Other therapies — A variety of therapies have been investigated or are being evaluated to improve clinical outcomes in sepsis. Those therapies that appear
promising as well as ones that have been proven to be ineffective are discussed in detail separately. (See "Investigational and ineffective therapies for
sepsis".)
GUIDELINE IMPLEMENTATION — The early recognition and management of pediatric severe sepsis and septic shock can be improved through the
establishment of institutional care guidelines.

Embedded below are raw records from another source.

/-! ### Ranks (R81 to R83) -/

/-- The request that the pumps' present motion or hold stands for (R81 b). -/
def pumpsRequestOf (r : Valve) : PumpsRequest := if r.state = .homing && r.target.isNone then .homing else .pFill

/-- A request of the guard (R81). -/
def handleGuardAsk (v : ValveId) (t : Nat) (e : Env) (P : Plant) : Plant × List Sig :=
  let P := finishOp .preempted v P
  let r : Valve := P.valves.get v
  let r : Valve := { r with waiting := if r.owner = Owner.pumps then some (pumpsRequestOf r) else r.waiting, owner := .guard }
  applyValve v (r.drive (r.stop e) t) P

/-- A request of the pumps taken with the owner NONE or PUMPS (R82 d). -/
def takePumpsRequest (q : PumpsRequest) (e : Env) (P : Plant) : Plant × List Sig :=
  let r : Valve := { P.valves.inlet with owner := .pumps, waiting := none }
  match q with
  | .homing => applyValve .inlet (r.home (r.stop e) none) P
  | .pFill => applyValve .inlet (r.drive (r.stop e) e.cfg.set.pFill) P

/-- A request of the pumps (R82): a faulted inlet takes none and keeps none (log 20), the guard's hold keeps it
waiting. -/
def handlePumpsAsk (q : PumpsRequest) (e : Env) (P : Plant) : Plant × List Sig :=
  let r := P.valves.inlet
  if r.inFault then (P, [])
  else if r.owner = .guard then (P.setValve .inlet { r with waiting := some q }, [])
  else takePumpsRequest q e (finishOp .preempted .inlet P)

/-- A release by the guard (R83 a). -/
def handleGuardRelease (v : ValveId) (e : Env) (P : Plant) : Plant × List Sig :=
  let r := P.valves.get v
  if r.owner = .guard then
    let P := P.setValve v { r with owner := .none, waiting := none }
    match r.waiting with
    | some q => if v = .inlet then takePumpsRequest q e P else (P, [])
    | none => (P, [])
  else (P, [])

/-- A release by the pumps (R83 b). -/
def handlePumpsRelease (P : Plant) : Plant × List Sig :=
  let r := P.valves.inlet
  (P.setValve .inlet { r with owner := if r.owner = .pumps then .none else r.owner, waiting := none }, [])

/-! ### COMMISSION (R90) and restarts (R91) -/

/-- A motion halted on entry into COMMISSION (R90 a). -/
def Valve.halted (r : Valve) : Valve :=
  match r.state with
  | .moving =>
    match r.position, r.seat with
    | some p, none => r.rest p
    | _, _ => { r with state := .unhomed, position := none, target := none, unread := false, seat := none, stuck := none }
  | .homing =>
    { r with state := if r.fromFault then .fault else .unhomed, position := none, target := none, fromFault := false,
             unread := false, phase := none }
  | _ => r

/-- The record saved and the simulated stem set (R90 a). -/
def Valve.enterCommission (r : Valve) : Valve :=
  { r with saved := some (r.state, r.position),
           stem := match r.position with | some p => p | none => Config.unknownStem }

/-- The record brought back to what was saved (R90 c). -/
def Valve.leaveCommission (r : Valve) : Valve :=
  match r.saved with
  | some (st, pos) =>
    { r with state := st, position := pos, target := pos, fromFault := false, unread := false, phase := none,
             seat := none, stuck := none, saved := none }
  | none => r

/-- The standing of a valve that a warm restart keeps (R91): from the saved record when COMMISSION is left by it
(log 21). -/
def Valve.warm (r : Valve) : Valve :=
  let r := match r.saved with | some _ => r.leaveCommission | none => r.halted
  let counted := if r.state = .idle then r.position else none
  { Valve.reset with state := r.state, position := counted, target := counted, endStop := r.endStop }

/-- A valve after a full restart (R91). -/
def Valve.cold (r : Valve) : Valve := { Valve.reset with endStop := r.endStop }

end Sys2Proof.Machine
end

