-- ==== Sys2Proof/Machine/TelemetryCommands.lean ====
section
/-! DEFINITION. The commands of the telemetry unit (Part 10): the interval and report timers, READ TREND, CLEAR TREND, and
the event counters. -/

namespace Sys2Proof.Machine

/-- TREND_INTERVAL_TIMER (R160 a): an interval point. -/
def execTrendIntervalTimer (s : State) : Host.Outcome State Fault Refusal := .next (s.setPlant (takeInterval s.env s.plant))

/-- REPORT_TIMER_EXPIRY (R164 b): the batch closed for PERIOD; an empty batch has no report timer. -/
def execReportTimerExpiry (s : State) : Host.Outcome State Fault Refusal :=
  .next (if s.plant.telem.batch.isEmpty then s
         else s.setPlant (s.plant.setTelem (s.plant.telem.closeBatch .period)))

/-! ### The trend log (R162, R163) -/

/-- The points from a sequence onward (R162 b). -/
def pointsFrom (log : List TrendPoint) (q : Nat) : List TrendPoint := log.dropWhile (fun p => p.seq != q)

/-- The flags and points that READ TREND answers with (R162 a to d): SKIPPED, CLEARING, the points from the place that the
starting sequence names. -/
def trendAnswer (t : Telem) (q : Nat) : Bool × Bool × List TrendPoint :=
  if t.clear.isSome then (false, true, [])
  else if t.log.any fun p => p.seq == q then (false, false, pointsFrom t.log q)
  else if q = t.pointCounter then (false, false, [])
  else (true, false, t.log)

/-- READ TREND (R162); the oldest sequence is that of the log as it stands, also during a clear (log 26); a clamped number of
points stands at the end of the content (log 13). -/
def answerReadTrend (body : List Byte) (s : State) : State × Answer :=
  let n := field body 4 1
  let n' := clampNat 1 12 n
  let t := s.plant.telem
  let x := trendAnswer t (field body 0 4)
  let pts := x.2.2.take n'
  let flags := flagBit x.1 1 + flagBit x.2.1 2 + flagBit t.log.isEmpty 4
  if !wellFormedBody 6 body then (s, .bare .form)
  else
    (s, .of (okOr (n' ≠ n))
      (u8 flags ++ u8 pts.length ++ u32? (t.log.head?.map (·.seq)) ++ u32 t.pointCounter ++
        pts.flatMap TrendPoint.bytes ++ (if n' ≠ n then u8 n' else [])))

/-- CLEAR TREND (R163). -/
def answerClearTrend (tag : Byte) (body : List Byte) (s : State) : State × Answer :=
  if !body.isEmpty then (s, .bare .form)
  else if s.plant.telem.clear.isSome then (s, .bare .busy)
  else
    (s.setPlant (s.plant.setTelem { s.plant.telem with clear := some tag, clearSecs := 0 }), .bare .accepted)

/-- CLEAR_TREND_DONE (R163): the 2 s have passed; the log is empty and DONE COMPLETE is queued. -/
def execClearTrendDone (s : State) : Host.Outcome State Fault Refusal :=
  let t := s.plant.telem
  .next (match t.clear with
         | some tag =>
           s.setPlant (s.plant.setTelem
             ({ t with log := [], clear := none, clearSecs := 0 }.queueDone tag (doneBody .complete 0x34 none)))
         | none => s)

/-! ### Event counters (R171) -/

/-- A counter event of a code (R169). -/
def counterEventOf (n : Nat) : CounterEvent :=
  match n with
  | 0 => .pumpStarts | 1 => .pumpRunSeconds | 2 => .inflowLitres | 3 => .heatEnergy | 4 => .guardShuts
  | 5 => .dumpOpens | 6 => .linkFaults | 7 => .circRuns | _ => .alarmRaises

/-- A qualifier of a code (R169). -/
def qualifierOf (n : Nat) : Qualifier := match n with | 0 => .any | 1 => .cheap | _ => .dear

/-- The program that a SET COUNTER body gives, its codes clamped (R171 a). DESIGN CHOICE (log 12): a start after of 0 is none, as
`programBytes` gives it; 0xFF, the absent value of R181 b, is no code of the request and is refused (log 14). -/
def programTaken (i : CounterId) (body : List Byte) : Program where
  event := counterEventOf (field body 1 1)
  qualifier := qualifierOf (field body 2 1)
  threshold := field body 3 4
  freeze := field body 7 1 == 1
  startAfter := (counterOf (field body 8 1)).filter (· ≠ i)

/-- A SET COUNTER body gives a program that had to be clamped (R171 a). -/
def programClamped (i : CounterId) (body : List Byte) : Bool :=
  8 < field body 1 1 || 2 < field body 2 1 || field body 8 1 == i.number

/-- SET COUNTER (R171 a); a freeze code above 1 and a start after above 4 are no code the request admits (log 14). -/
def answerSetCounter (body : List Byte) (s : State) : State × Answer :=
  match wellFormedBody 10 body, counterOf (field body 0 1) with
  | true, some i =>
    if 1 < field body 7 1 || 4 < field body 8 1 then (s, .bare .form)
    else if s.committing then (s, .bare .busy)
    else
      let p := programTaken i body
      let s := s.setCfg { s.env.cfg with programs := s.env.cfg.programs.set i p }
      (s.setPlant (s.plant.setTelem (s.plant.telem.resetCounter i p)),
       .of (okOr (programClamped i body)) (if programClamped i body then programBytes p else []))
  | _, _ => (s, .bare .form)

/-- RESET COUNTER (R171 b). -/
def answerResetCounter (body : List Byte) (s : State) : State × Answer :=
  match wellFormedBody 2 body, counterOf (field body 0 1) with
  | true, some i =>
    (s.setPlant (s.plant.setTelem (s.plant.telem.resetCounter i (s.env.cfg.programs.get i))), .bare .ok)
  | _, _ => (s, .bare .form)

/-- A counter in READ COUNTERS (R171 c). -/
def counterBytes (s : State) (i : CounterId) : List Byte :=
  let c := s.plant.telem.counters.get i
  programBytes (s.env.cfg.programs.get i) ++ u32 c.count ++ mark c.crossed ++ mark c.started ++ mark c.frozen

/-- The content of READ COUNTERS (R171 c). -/
def countersContent (s : State) : List Byte := allCounters.flatMap (counterBytes s)

/-- READ COUNTERS (R171 c). -/
def answerReadCounters (body : List Byte) (s : State) : State × Answer := readRequest body countersContent s

/-- READ TREND as a command. -/
def execReadTrend (tag : Byte) (body : List Byte) (s : State) : Host.Outcome State Fault Refusal :=
  submit 0x33 tag body (answerReadTrend body) s

/-- CLEAR TREND as a command. -/
def execClearTrend (tag : Byte) (body : List Byte) (s : State) : Host.Outcome State Fault Refusal :=
  submit 0x34 tag body (answerClearTrend tag body) s

/-- READ COUNTERS as a command. -/
def execReadCounters (tag : Byte) (body : List Byte) (s : State) : Host.Outcome State Fault Refusal :=
  submit 0x35 tag body (answerReadCounters body) s

/-- SET COUNTER as a command. -/
def execSetCounter (tag : Byte) (body : List Byte) (s : State) : Host.Outcome State Fault Refusal :=
  submit 0x36 tag body (answerSetCounter body) s

/-- RESET COUNTER as a command. -/
def execResetCounter (tag : Byte) (body : List Byte) (s : State) : Host.Outcome State Fault Refusal :=
  submit 0x37 tag body (answerResetCounter body) s

end Sys2Proof.Machine
end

As an example, in an observational study of the impact of guidelines for sepsis management in a children’s
hospital emergency department versus baseline actions before implementation, significant gains were documented for several key therapeutic actions
including more timely fluid resuscitation (70 versus 43 percent receiving 20 mL/kg of normal saline in the first hour), antibiotic administration (90 versus 53
percent receiving antibiotics within three hours), and blood lactate determination (measured in 70 versus 10 percent of patients with possible septic shock)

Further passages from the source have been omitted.